Task directions: Find the string "leaves" in the data, and copy out each line that has it.

━━━━━━

/-- VAON is good: a cold boot (R337), the fuses and boot_random read in step 1. -/
def Eng.coldBoot (e : Eng) (fuses : Bytes) : Eng :=
  if e.iml.phase ≠ 0 then e
  else
    let e := e.powerOff.modIml fun i => { i with
      phase := 2, keyHash := (fuses ++ zeros 32).take 32, sigRequired := bit (u8 fuses 32) 0,
      wrapKey := (fuses.drop 33 ++ zeros 32).take 32, bootRandom := (Config.bootRandom i.boots).toNat, boots := i.boots + 1,
      bootCycles := 2048 + 80 }
    e.afterReset.nextRail

/-! ## Resets (R338, R339) -/

/-- The bytes of a flash range that an interrupted or failed operation leaves: nothing is stated of them (log entry 20). -/
def Eng.spoilFlash (e : Eng) (a n : Nat) : Eng :=
  let k := e.free
  let b := (List.range n).map fun i => Config.opaqueByte (k + i)
  { e.modIml fun i => { i with flash := { i.flash with cells := writeCells a b i.flash.cells } } with free := k + n }

/-- Where a bank operation of address `addr` falls in the flash: the alternate bank, or with no valid bank either one, the
second from the bank size on (log entry 69). -/
def Eng.flashAddr (e : Eng) (addr : Nat) : Nat :=
  if e.iml.phase = 12 then e.bankBase (1 - e.iml.bankInUse) + addr else addr

/-- A bank operation that is cut short leaves its range as it may. -/
def Eng.cutFlashOp (e : Eng) : Eng :=
  match e.iml.opBusy with
  | some (0, a) => e.spoilFlash (e.flashAddr a) 65536
  | some (1, a) => e.spoilFlash (e.flashAddr a) 4096
  | _ => e

/-- An engine reset of a cause (Table 12-7), performed now. -/
def Eng.resetNow (e : Eng) (cause : Nat) : Eng :=
  let l := e.dbg.lock
  let brk (e : Eng) : Eng := if l.held then e.noteLock 5 l.holder l.staged.length else e
  let e := if l.held then e.setLock { lastBreak := 4 } else e
  let e := e.cutFlashOp
  let i := e.iml
  let i := { i with fm := {}, found := false, bankInUse := 0, signedOk := false, tie := false, banks := [{}, {}], digest := []
                    bootCycles := 0, cause := cause, resets := min (i.resets + 1) 0xFFFF, hbm := none, deferred := none
                    opBusy := none, opSince := 0, wrState := 0, wrCode := 0 }
  let e := brk ({ e with iml := i }.afterReset)
  if e.iml.phase = 2 then e else e.findFlash

/-- An engine reset is asked for: it waits for the checkpoint of a hold-up (R339). The message to the children goes at once
(Table 12-7). -/
def Eng.askReset (e : Eng) (cause : Nat) (flutter : Bool) : Eng :=
  if !e.aonUp then e
  else
    let e := if flutter then e.down 0x01 (layout 64 [(0, 6, e.cmp.last)]) else e
    if 1 ≤ e.iml.hold ∧ e.iml.hold ≤ 3 then e.modIml fun i => { i with deferred := some { flutter := flutter, cause := cause } }
    else if e.iml.hold = 4 then e
    else e.resetNow cause

/-! ## The hold-up (R340 to R342) -/

def Eng.flushedMiB (e : Eng) : Nat := e.iml.flushed / 2 ^ 20

/-- IML_HOLDUP. -/
def Eng.noteHoldup (e : Eng) (phase : Nat) : Eng := e.raise 0x15 3 0 [(16, 1, phase), (20, 4, e.flushedMiB)]

/-- Enters a state of Table 12-8. -/
def Eng.setHold (e : Eng) (st : Nat) : Eng := e.modIml fun i => { i with hold := st, since := e.now }

/-- The sequence starts: STOPPING. Stepping ends and a snapshot is abandoned (13 R376, R341). -/
def Eng.startHoldup (e : Eng) : Eng :=
  let e := e.bump Reg.IML_HOLDUP 7 0 1
  let e := (e.setHold 1).modIml fun i => { i with flushed := 0, flushPages := [], flushCut := false }
  (e.abandonSnap.endStepping).noteHoldup 0

/-- Two low samples in a row count as a warning. -/
def Eng.warned (e : Eng) : Eng :=
  if !e.aonUp || e.iml.warn then e
  else
    let e := e.modIml fun i => { i with warn := true }
    match e.iml.hold with
    | 0 => e.startHoldup
    | 5 => e.bump Reg.IML_HOLDUP 15 8 1
    | _ => e

/-- The engine resumes: a deferred reset takes the place of resuming (R339). -/
def Eng.resume (e : Eng) : Eng :=
  let e := e.setHold 5
  match e.iml.deferred with
  | some d => e.resetNow d.cause
  | none => e.noteHoldup 2

/-- The warning clears. -/
def Eng.warnCleared (e : Eng) : Eng :=
  if !e.aonUp then e
  else
    let e := e.modIml fun i => { i with warn := false }
    if e.iml.hold = 3 then e.resume else e

/-- The instars in flight on this engine (R340): at the Lead the launched ones not committed, elsewhere the shards held. -/
def Eng.shardsInFlight (e : Eng) : List Nat :=
  if e.isLead then (e.cmp.flights.filter fun f => f.launched && !f.done).map Flight.num else e.dsq.shards.map Shard.num

/-- Sessions whose last log page is partial, and that page (R341). -/
def Eng.partialPages (e : Eng) : List (Nat × Nat) :=
  (e.twm.durLogs.filter fun p => decide (p.2.length % 512 ≠ 0)).map fun p => (p.1, p.2.length / 512)

/-- Starts flush writes, records first and then partial log pages, at most 8 outstanding. -/
def Eng.pumpFlush (e : Eng) : Eng :=
  let e := if e.iml.flushCut then e else Eng.startFlush 8 8 e
  if e.flushNext.isSome || e.iml.flushCut then e
  else
    let n := 8 - e.twm.flushOut.length
    let now := e.iml.flushPages.take n
    let last := e.twm.flushOut.getLast?.getD e.twm.t3Flushed
    let e := now.foldl (fun e p => (e.send (.far (.logPage e.img.layout.t3Journal p.1 p.2)))) e
    { e with iml := { e.iml with flushPages := e.iml.flushPages.drop n }
             twm := { e.twm with flushOut := e.twm.flushOut ++ now.map fun _ => last } }

/-- The checkpoint (R341), which no flash operation in flight may pass (R344). A flush ended by a lost rail counts as done
(log entry 70). -/
def Eng.checkpoint (e : Eng) : Bool :=
  let paired := if e.isLead then e.twm.wing == .paired else e.twm.handshake && !e.twm.twinLost
  let written := e.twm.flushOut.isEmpty && e.flushNext.isNone && e.iml.flushPages.isEmpty
  (e.iml.flushCut || (written && (!paired || e.twm.durable == e.twm.appended))) && e.iml.opBusy.isNone

/-- STOPPING ends: the flush starts. -/
def Eng.beginFlush (e : Eng) : Eng :=
  ((e.setHold 2).modIml fun i => { i with flushPages := e.partialPages }).pumpFlush

/-- What the hold-up does as its conditions come true (Table 12-8). -/
def Eng.settleHold (e : Eng) : Eng :=
  let e := if e.iml.hold = 1 ∧ e.shardsInFlight.isEmpty then e.beginFlush else e
  if e.iml.hold ≠ 2 then e
  else
    let e := e.pumpFlush
    if !e.checkpoint then e
    else if e.iml.warn then (e.setHold 3).noteHoldup 1
    else e.resume

/-- The last-word bound of R126 and the watchdog bound of R128 [ns]. -/
def Eng.watchdogNs (e : Eng) (period width : Nat) : Nat :=
  2 * (period + treeDepth e.img.n * 1200 + ceilDiv (64 + 32 * width) 200)

/-- The watchdog bound of the instar in flight passes in STOPPING: it is dropped uncommitted (Table 12-8). -/
def Eng.dropInFlight (e : Eng) : Eng :=
  if e.iml.hold ≠ 1 then e
  else if e.isLead then
    match e.cmp.flights.filter fun f => f.launched && !f.done with
    | [] => e
    | f :: l =>
      let g := l.getLast?.getD f
      if e.now < max g.launch e.dbg.wdFrom + e.watchdogNs g.periodNs g.entries.length then e
      else (e.abortFrom f.num e.img.rank).beginFlush
  else
    match e.dsq.shards, e.cmp.checked with
    | s :: _, some d =>
      if e.now < u64 d.raw 16 + e.watchdogNs (u32 d.raw 24) (u16 d.raw 12) then e else (e.applyAbort s.num).beginFlush
    | _, _ => e

/-- The oldest flush or trail write completes. -/
def Eng.flushDone (e : Eng) : Eng := e.flushWritten

/-- The dwell of 100 ms ends; a warning that is present starts the sequence again. -/
def Eng.endDwell (e : Eng) : Eng :=
  if e.iml.hold ≠ 5 ∨ e.now < e.iml.since + 100000000 then e
  else if e.iml.warn then e.startHoldup
  else e.setHold 0

/-! ## Power-down (R344, R345) -/

/-- IML_RAIL_FAULT; the first drives PD_FAULT_N. -/
def Eng.railFault (e : Eng) (r kind : Nat) : Eng :=
  let e := e.raise 0x16 3 0 [(16, 1, r), (17, 1, kind)]
  if e.iml.pdFault then e else (e.modIml fun i => { i with pdFault := true }).send .pdFault

/-- Takes the next rail down: its enable is deasserted, and a rail that has fallen already is passed. -/
def Eng.powerDown : Nat → Eng → Eng
  | 0, e => e
  | fuel + 1, e =>
    match (List.range 6).find? fun r => e.iml.enabled.getD r false with
    | none => e.modIml fun i => { i with pdRail := none }
    | some r =>
      let e := e.enableRail r false
      if e.iml.pg.getD r false then e.modIml fun i => { i with pdRail := some r, since := e.now }
      else Eng.powerDown fuel e

/-- RIDE_MS has passed since the checkpoint: power-down, with k = 1 on every cluster. -/
def Eng.rideOut (e : Eng) : Eng :=
  if e.iml.hold ≠ 3 ∨ e.now < e.iml.since + e.param 0x0100 * 1000000 then e
  else Eng.powerDown 6 ((e.setHold 4).limFall.noteHoldup 3)

/-- A rail's power good falls. -/
def Eng.railFell (e : Eng) (r : Nat) : Eng :=
  if !e.iml.pg.getD r false then e
  else
    let e := e.modIml fun i => { i with pg := i.pg.set r false }
    if r = 5 then e.powerOff
    else if e.iml.pdRail = some r then Eng.powerDown 6 e
    else if e.iml.hold = 0 || !e.iml.enabled.getD r false then e
    else
      let e := (e.modIml fun i => { i with early := i.early ||| 2 ^ r }).railFault r 0
      if e.iml.hold = 2 then
        { e with iml := { e.iml with flushCut := true, flushPages := [] }, twm := { e.twm with flushOut := [] } }
      else e

/-- A rail is still up PD_RAIL_MS after its enable fell. -/
def Eng.railLate (e : Eng) : Eng :=
  match e.iml.pdRail with
  | none => e
  | some r =>
    if e.now < e.iml.since + e.param 0x0101 * 1000000 then e
    else Eng.powerDown 6 ((e.modIml fun i => { i with late := i.late ||| 2 ^ r }).railFault r 1)

/-! ## Bank operations (R335, R336, Table 12-5) -/

/-- The code of the first refusal that applies, 0 for none (Table 12-25). -/
def Eng.opRefused (e : Eng) (op req addr : Nat) : Nat :=
  let inUse := decide (e.iml.phase = 12)
  if (op = 0 ∧ addr % 65536 ≠ 0) ∨ addr % 4096 ≠ 0 then 1
  else if (if inUse then e.iml.fm.bankSize else 2 * e.iml.fm.bankSize) ≤ addr then 2
  else if e.iml.hold ≠ 0 then 3
  else if !e.holds req then 6
  else 0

━━━━━━

Exercise answer:
/-- The bytes of a flash range that an interrupted or failed operation leaves: nothing is stated of them (log entry 20). -/
/-- A bank operation that is cut short leaves its range as it may. -/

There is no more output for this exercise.